And clearly, Here There Be Teraflops. Faithful viewer klownhaus tipped us off to a fairly extensive (yet fluffy) three-page profile of the COLSA cluster, which makes a big thing about how the $5.8 million project-- named, as you may recall, the MACH5-- has a theoretical peak performance of 25 teraflops, compared to 40 for the $350 million Earth Simulator in Japan. (Of course, theoretical performance doesn't mean bupkis, but reasonable estimates place the MACH5's real-world performance to be roughly a third of that of the Earth Simulator... at a sixtieth of the cost.) Apple claims that's fast enough that the MACH5 could calculate in one measly second what it'd take a human being (a non-dying human being, but a human being nonetheless) with a calculator two million years to accomplish, and that's without breaks for eating, sleeping, or Laverne and Shirley reruns on the Lifetime channel.
Well, okay, yeah-- but can the MACH5 do that thing where you make it look like you're pulling the tip of your thumb off and then putting it back on again like nothing even happened? Ah-HA! See? Humanity wins again. Give yourselves all a pat on the back.

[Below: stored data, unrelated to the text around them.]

/-- The place and the bytes that landing step j of row i writes. -/
def Copy.dstSpan (c : Copy) (i j : Nat) : Nat × Nat :=
  if shRed c.shape = 2 ∨ shRed c.shape = 3 then (Entry.off c.dstE (adCol c.dst + 2 * j) (adRow c.dst + i), 16)
  else (Entry.off c.dstE (adCol c.dst + j) (adRow c.dst + i), (elemSpan c.dstE 0).1)

/-- The bytes of row i that a burst from step j0 writes when it ends before step j, the first of them only in part where it begins with the
upper half of a byte, the last where it ends with a lower half. -/
def Copy.burstSpan (c : Copy) (i j0 j : Nat) : Nat × Nat :=
  let (b, n) := c.dstSpan i (j - 1)
  ((c.dstSpan i j0).1, b + n)

/-- The bytes among them that it writes whole. -/
def Copy.wholeSpan (c : Copy) (i j0 j : Nat) : Nat × Nat :=
  let (a, b) := c.burstSpan i j0 j
  let half := Fp.width (Entry.fmt c.dstE) = 4
  (if half ∧ (adCol c.dst + j0) % 2 = 1 then a + 1 else a, if half ∧ (adCol c.dst + j - 1) % 2 = 0 then b - 1 else b)

/-- The burst that writes a row has come to a sector or a line of the destination that it will cover whole: it gets new contents, where it
had failed (R367, R369). The burst covers the bytes up to `hi`. -/
def openLine (p : W64) (off hi : Nat) : Ex Unit := do
  match ← locateN p (16 + off) 1 accCopyWr 0 with
  | .phys false cmp pa =>
    if pa % 128 = 0 ∧ off + 128 ≤ hi then modify (fun s => s.healLines cmp pa 128)
    else if pa % 32 = 0 ∧ off + 32 ≤ hi then modify (fun s => s.healLines cmp pa 32)
  | .pad id a => if a % 32 = 0 ∧ off + 32 ≤ hi then modify (fun s => s.healPad id a 32)
  | _ => pure ()

/-- A burst writes each line once: the tag of a line that it has met follows the bytes that the burst leaves. `old` is the tag from before
the burst (R241). -/
def State.burstTag (s : State) (old : BitVec 4) (whole : Bool) (line : Nat) : State :=
  s.setTag line (if whole || old != 0x0 then encodeLine s.mem line else 0x0)

/-- The tag of a line before a burst that began in the state `t0`, as the burst has met it: a frame of another context was zeroed first (R300). -/
def State.metTag (t0 s : State) (line : Nat) : BitVec 4 :=
  if t0.frameOwner.any (fun x => x.1 == line / 512 && !s.frameOwner.contains x) then 0x1 else t0.tagOf line

/-- The lines of the bytes from `off` to `last` of a tensor's data that a burst has written, those of `whole` whole; `t0` is the state from
before it (R241). -/
def burstTags (t0 : State) (p : W64) (whole : Nat × Nat) (last : Nat) : Nat → Nat → Ex Unit
  | 0, _ => pure ()
  | fuel + 1, off =>
    if last ≤ off then pure ()
    else do
      match ← locateN p (16 + off) 1 accCopyWr 0 with
      | .phys false true pa =>
        modify (fun s => s.burstTag (t0.metTag s (pa / 128)) (decide (whole.1 ≤ off) && pa % 128 == 0 && decide (off + 128 ≤ whole.2))
          (pa / 128))
        burstTags t0 p whole last fuel (off + (128 - pa % 128))
      | .phys _ _ pa => burstTags t0 p whole last fuel (off + (128 - pa % 128))
      | _ => pure ()

/-- A copy whose tensor names a queue-pair descriptor fails with reason 7 while feature bit 13 is clear (R319). Whether it names one. -/
def pairOfTensor (c : Copy) (e : Entry) : Ex Bool := do
  let pair := hdrKind (← placeHdr (Entry.data e)) == 3
  if pair && !(← get).feat.getLsbD 13 then trapWith cOPERAND_RANGE (c.word.setWidth 64) 7
  return pair

/-- At issue a tensor names a queue-pair descriptor that feature bit 13 shuts out (R319, R225). A header that cannot be read then is met by
the copy itself. -/
def State.shutPair (s : State) (e : Entry) : Bool :=
  !s.feat.getLsbD 13 &&
    match placeHdr (Entry.data e) s with
    | .ok h _ => hdrKind h == 3
    | .error _ _ => false

/-- Element or lane j of row i, from source row `sr`, and the flags it raises; `first` says that the bursts of the row begin with it. -/
def landOne (c : Copy) (first : Bool) (i sr j : Nat) : Ex Fp.Flags := do
  let red := shRed c.shape
  let md := modeOf c.fmode (← cur).lcid c.ssc
  let dr := adRow c.dst + i
  let scol := adCol c.src
  let dcol := adCol c.dst
  let ts := Entry.fmt c.srcE
  let td := Entry.fmt c.dstE
  if red = 2 then
    let s ← readElem first c.srcE (scol + j) sr accCopyRd
    let d ← oldLane c.dstE (dcol + 2 * j) dr accCopyRd
    let (r, f) := xaccStep (shAnc c.shape) (Fp.decode ts s) (lane128 d)
    engineWrite first (Entry.data c.dstE) (Entry.off c.dstE (dcol + 2 * j) dr) 16 (lane128Bits r) 0 accCopyWr
    return f
  else if red = 3 then
    let s ← readLane first c.srcE (scol + 2 * j) sr accCopyRd
    let d ← oldLane c.dstE (dcol + 2 * j) dr accCopyRd
    let (r, f) := laneAdd (lane128 d) (lane128 s)
    engineWrite first (Entry.data c.dstE) (Entry.off c.dstE (dcol + 2 * j) dr) 16 (lane128Bits r) 0 accCopyWr
    return f
  else
    let s ← readElem first c.srcE (scol + j) sr accCopyRd
    let d ← (if red = 0 then pure 0 else oldElem c.dstE (dcol + j) dr accCopyRd)
    let (r, f) := landValue red ts td d s md j
    if Entry.bs c.dstE && j % 32 == 0 then
      let b ← engineRead first (Entry.scale c.srcE) (sr * Entry.bpr c.srcE + (scol + j) / 32) 1 0 accCopyRd
      engineWrite first (Entry.scale c.dstE) (dr * Entry.bpr c.dstE + (dcol + j) / 32) 1 b 0 accCopyWr
    writeElem first c.dstE (dcol + j) dr r accCopyWr
    return f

What's more, the MACH5 isn't even fully operational yet, so Immortal Calculator Guy would get a nice head start; the last we'd heard was that the system might be up and running by "late fall," hopefully in time to rank somewhere on November's list of the world's 500 fastest supercomputers. Based on our estimate of actual performance (15ish teraflops, give or take), the MACH5 would probably have slotted into the current list at number 3, so we're hoping that it'll stick a top-five position in the rankings this fall. See, photos of the five fastest are posted to the TOP500 home page, and since the chances of System X getting back up there are slim to none (it'd be ranked fifth in today's list, and newer and faster clusters are being built all the time), it'd be nice to have a snapshot of a Mac-based supercomputer up there, basking in the glory.
Anyway, if you're a Teraflop Slut like we are, check out Apple's pages on the MACH5; amid the technical details, the speed comparisons to some old guy with a Casio, and the well-deserved and utterly predictable self-congratulatory tone, you'll find a few requisite photos of racks upon racks packed full of Xserve-y goodness, and one small shot of a semi truck delivering 300 Xserves at a time. Wow. Is it... is it hot in here, or is it just us?